-- ==== Sys2Proof/Syntax.lean ====
section
/-! DEFINITION. The commands the block takes (spec/opcode_table.json) and the types of their operands. -/

namespace Sys2Proof

/-- A direction of a port: host-to-line, whose show clock is SC_TX, or line-to-host, whose show clock is SC_RX
(chapter 02; R40 bit 0 TX, 1 RX). -/
inductive Dir where
  | tx
  | rx
  deriving DecidableEq, Repr

/-- The direction's bit in registers, events and descriptors: 0 SC_TX, 1 SC_RX. -/
def Dir.bit : Dir → Nat
  | .tx => 0
  | .rx => 1

/-- An interface of the direct register file (R337, R353): its number is 0 I2C port A, 1 SPI, 2 management core. -/
inductive Iface where
  | i2cA
  | spi
  | core
  deriving DecidableEq, Repr

def Iface.num : Iface → Nat
  | .i2cA => 0
  | .spi => 1
  | .core => 2

/-- The calibration targets, by their bit in CAL_RUN's target set and CAL_STATE.TARGETS (R232). -/
inductive CalTarget where
  | lineSlices
  | dacSkew
  | hostSlices
  | biasDacs
  | senseChans
  deriving DecidableEq, Repr

/-- A receiving lane: a line lane or a host lane (R185: the line receiver's rules apply to host lanes). -/
inductive LaneId where
  | line (n : Fin 8)
  | host (n : Fin 16)
  deriving DecidableEq, Repr

def LaneId.num : LaneId → Nat
  | .line n => n.val
  | .host n => n.val

def LaneId.isLine : LaneId → Bool
  | .line _ => true
  | .host _ => false

/-- A command descriptor as the host wrote it (R325): tag, NOTIFY, the rest of word 1, and parameters w2 to w15. The
opcode is the row's own. -/
structure Cmd where
  tag : BitVec 16
  notify : Bool
  w1rest : BitVec 31
  params : Vector Word 14
  deriving DecidableEq, Repr

/-- Descriptor word k for k = 2..15 (R325). -/
def Cmd.w (c : Cmd) (k : Nat) : Nat := (c.params[k - 2]?.getD 0).toNat

/-- A frame as the flow observer's parser finds it (R299, R300): addresses in transmission order with the first byte in
the highest bits, the outer tag's VLAN ID, the first type field after the tags, the size from destination address
through FCS, and whether the FCS is good. -/
structure Frame where
  port : Fin 8
  dir : Dir
  da : BitVec 48
  sa : BitVec 48
  vlan : Option (BitVec 12)
  etherType : BitVec 16
  size : Nat
  fcsGood : Bool
  deriving DecidableEq, Repr

/-- What the assigned pool member does with a codeword (R132): its work, a wrong result reported as success, or a failure
reported for a codeword it should decode. -/
inductive MemberConduct where
  | good
  | wrong
  | failing
  deriving DecidableEq, Repr

/-- The two forms of a pool member's stored test codeword (R132): 15 symbol errors; 10 errors and 10 erasures. -/
inductive PoolTest where
  | errors
  | erasures
  deriving DecidableEq, Repr

/-- What the environment brings with a codeword: each parity error found in it on read-out of the deskew (0) or interleaver and
deinterleaver (1) buffers (R364); each found at the re-encoder's input: the place of the block among those that leave with this command,
and whether the rate-match FIFO's word fails or the block's own parity (R372); whether no pool member is free, which can happen below
NEED only (R131); the assigned member's conduct; and in ASYNC how many codewords the output forms meanwhile (R158, R160). -/
structure CodewordCond where
  parity : List (Fin 2)
  blocks : List (Nat × Bool)
  noFree : Bool
  member : MemberConduct
  outs : Nat
  deriving DecidableEq, Repr

/-- What the format's own lock procedure finds of a PCS lane on a host lane at a marker group (R147): the PCS lane's number, whether it
is locked, the place in the host lane's stream of symbols where its share of the group's first codeword begins, and the group's arrival
in host symbols on the port's common scale. -/
structure PcsMark where
  pcs : Nat
  locked : Bool
  place : Nat
  arrival : Nat
  deriving DecidableEq, Repr

/-- What a test engine comes to (R435): the expected count with a signature that matches or differs, or another count. -/
inductive TestVerdict where
  | pass
  | fail
  | miscount
  deriving DecidableEq, Repr

/-- What the start-up checker self-test finds (R365): a failing macro with the number of errors in the failing pattern, or a
triplet; or an OTP row that cannot be corrected (R412). -/
inductive CheckerFail where
  | code (macroNo : Fin 9) (errors : Fin 4)
  | triplet (macroNo : Fin 9)
  | otp
  deriving DecidableEq, Repr
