-- ==== Sys2Proof/Config.lean ====
section
/-! DEFINITION. What the spec leaves open: the free values (opaque, so that no proof can see what they are), and the
constants a part's OTP or its design fixes. -/

namespace Sys2Proof

/-- A value the spec does not state, by the number the model gives it (State.freeCount): see the assumption log for each
use. -/
opaque Config.freeNat : Nat → Nat

/-- A choice between two values that the spec leaves open. -/
opaque Config.freeBool : Nat → Bool

/-- A 256-bit random value: a challenge or a nonce (chapters 11 and 22). -/
opaque Config.freeBits256 : Nat → BitVec 256

/-- The OTP's secret fields (R411), fixed before the part is delivered: the device-unique secret, the device-class image key, and the two
signing-key hashes. -/
opaque Config.deviceSecret : BitVec 256
opaque Config.imageKey : BitVec 256
opaque Config.signingHash : Nat → BitVec 384

/-- The standards' functions that chapter 22 names (R416, R423), left uninterpreted as those of log entry 61 are: SHA-384; whether an ECDSA
P-384 signature over a digest fails under the key with a hash; the key unwrap under a key, whether it fails and what it gives; and whether a
GCM tag fails, by content key, IV, additional data, ciphertext and tag (log entry 176). -/
opaque Config.sha384 : List (BitVec 8) → BitVec 384
opaque Config.signatureFails : BitVec 384 → BitVec 384 → List (BitVec 8) → Bool
opaque Config.unwrapFails : BitVec 256 → List (BitVec 8) → Bool
opaque Config.unwrapped : BitVec 256 → List (BitVec 8) → BitVec 256
opaque Config.tagFails : BitVec 256 → List (BitVec 8) → List (BitVec 8) → List (BitVec 8) → List (BitVec 8) → Bool

/-- The bytes of a settings block's body, which Mexis alone reads and writes (R431): by format, layout mark, effective values and the other
fields. -/
opaque Config.settingsBody : Nat → Bool → List (Nat × Nat) → List (Nat × Nat) → List (BitVec 8)

/-- The first 64 bits of HMAC-SHA-256 under a key over words (R225), left uninterpreted: the standard's own function is not
part of the spec (log entry 61). -/
opaque Config.hmac64 : BitVec 256 → List (BitVec 32) → BitVec 64

/-- Whether a value the spec rounds without saying how goes up: by the place, the exact numerator and denominator (log entry 136). -/
opaque Config.roundUp : Nat → Int → Nat → Bool

/-- The coefficient with which the restorer's linear prediction takes the block mean that lies k blocks before the newest one it has: R80
states limits on the whole and no coefficients (log entry 52). -/
opaque Config.restoreTap : Nat → Rat

/-- The word of the calibration store that holds a temperature set's value, by the value's key: the spec gives the store no layout
(log entry 100). -/
opaque Config.storeWord : Nat → Nat

/-- The words of management memory that Mexis has written beside its image, by bank and address (log entry 100). -/
opaque Config.mexisWord : Nat → Nat → Bool

/-- The ratio rho where its denominator is 0, by the numerator (R56, log entry 136). -/
opaque Config.rhoAtZero : Nat → BitVec 16

/-- Bit k of IEEE 802.3's SSPRQ pattern, which R154 names only (log entry 142). -/
opaque Config.ssprqBit : Nat → Bool

/-- Where a generator's PRBS starts, by lane: IEEE 802.3's seeds are not in the spec (R107, R154, log entry 142). -/
opaque Config.prbsSeed : Nat → Nat

/-- The part's 64-bit device identity, from OTP (ID_DEV). -/
opaque Config.deviceId : BitVec 64

/-- The process bin of the part, 0 (fast) to 7 (slow), from OTP (R386). -/
opaque Config.processBin : BitVec 3

/-- The version of Mexis that DEV_NOP returns (R334). -/
opaque Config.mexisVersion : BitVec 32

/-- What Mexis makes of a byte written to page 10h, by its place among the page's 128; which byte of page 01h advertises what; and how a byte
of page 11h shows the states of the bank's eight lanes, HSL_STATUS and the state of the port of each: CMIS 5.2's fields are not in the
spec (R189, R321, log entry 117). -/
opaque Config.cmisActs : Nat → BitVec 8 → List CmisAct
opaque Config.cmisAdvert : Nat → BitVec 8
opaque Config.cmisLanes : Nat → List (Nat × Nat) → BitVec 8

/-! The IEEE 802.3 port formats of R145, by the model's number: 0 200GBASE-R, 1 400GBASE-R, 2 800GBASE-R, 3 1.6TBASE-R, 4 dual 1.6T. The
spec names them and gives nothing of their insides, so all of this is left open (log entry 150). -/

/-- An idle block: its four 64B/66B blocks are all idle control blocks (R159), as the block lies in a codeword. -/
opaque Config.isIdle : BitVec 257 → Bool

/-- The Ethernet frames that end in a run of blocks, each from destination address through FCS with the block that holds its last FCS byte
(R299; how frames lie in blocks is the line formats' own, log entry 189); and how many blocks at the run's start hold nothing of a frame that is still to end. -/
opaque Config.framesIn : List (BitVec 257) → List (List (BitVec 8) × Nat)
opaque Config.framesDone : List (BitVec 257) → Nat

/-- The idle block that the KX8 inserts (R159), and the block of four local fault ordered sets (R166). -/
opaque Config.idleBlock : BitVec 257
opaque Config.faultBlock : BitVec 257

/-- A quarter of the marker period beyond 4,096 codewords, by format (R146). -/
opaque Config.periodQuarter : Nat → Nat

/-- Bit b of symbol t of a group's first codeword, by format, where the format gives it a fixed value (R148). -/
opaque Config.markerBit : Nat → Nat → Nat → Option Bool

/-- Does block b of the n-th codeword of a group belong to the marker region, by format (R158)? -/
opaque Config.isMarker : Nat → Nat → Nat → Bool

/-- That block as the markers are generated, from the digest of the stream since the last group; and the digest after one more block
(R158: the BIP fields). -/
opaque Config.markerBlock : Nat → Nat → Nat → Nat → BitVec 257
opaque Config.bipStep : Nat → BitVec 257 → Nat

/-- The number of a format's PCS lanes (R147). -/
opaque Config.pcsLanes : Nat → Nat

/-- Symbol t of codeword q (0 to 3) of a window of four, by format, from each PCS lane's number and the bits of its host lane from its
own place on, in PCS-lane order (R145, R147). -/
opaque Config.hostSymbol : Nat → Nat → Nat → List (Nat × List Bool) → BitVec 10

/-- Bit k that host lane i of a format carries of a window of four codewords (R145). -/
opaque Config.hostBit : Nat → Nat → Nat → List (List (BitVec 10)) → Bool

/-! The aside channel's arithmetic, whose precision the spec leaves open (log entry 151). -/

/-- Is 2^15 cos(2 pi k / 128) rounded up, and 2^15 over the square root of a number? -/
opaque Config.cosineUp : Nat → Bool
opaque Config.rootUp : Nat → Bool

/-- The resampler of R204: the value at a time, in line symbols since the first of the 40 MS/s samples, at a symbol rate. -/
opaque Config.resample : List Int → Nat → Nat → Int

/-- The extractor's filter and decimation (R205): sample m at 40 MS/s, in 1/256 ADC LSB, from the sums and lengths of the lane's blocks,
oldest first, at a symbol rate. -/
opaque Config.decimate : List (Int × Nat) → Nat → Nat → Int

/-- The sample at which a packet's first preamble sample lies, from the samples up to the end of its long training (R218). -/
opaque Config.symbolTiming : List Int → Nat → Nat

/-- The phase and slope of the errors of decided points (index, received, decided), in turns of 2^16; what the arithmetic that turns a
point by an angle leaves it short of its exact place; whether a point's phase is rounded up, and the phase of no point at all (R218,
R228). -/
opaque Config.phaseFit : List (Nat × (Int × Int) × (Int × Int)) → Int × Int
opaque Config.turnShort : Int → Int × Int → Int × Int
opaque Config.phaseUp : Int × Int → Bool
opaque Config.zeroPhase : Int

/-- The AGC's gain, from the last microsecond's sum of squares, or in one step from a preamble's strength (R217, R220). -/
opaque Config.agcGain : Bool → Nat → Int

/-- D_TX in crystal cycles by profile, of which the spec says that it lies below 60 ns (R215). -/
opaque Config.sendDelay : Nat → Nat

/-- The decoder of the K = 7 code: from the received points and the hard decisions of the coded bits to the message's bits (R210). -/
opaque Config.convDecode : List (Int × Int) → List Bool → List Bool

end Sys2Proof
end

Work order: All lines containing "numerator" in the material above should appear in your reply, copied exactly.

Response box:
/-- Whether a value the spec rounds without saying how goes up: by the place, the exact numerator and denominator (log entry 136). -/
/-- The ratio rho where its denominator is 0, by the numerator (R56, log entry 136). -/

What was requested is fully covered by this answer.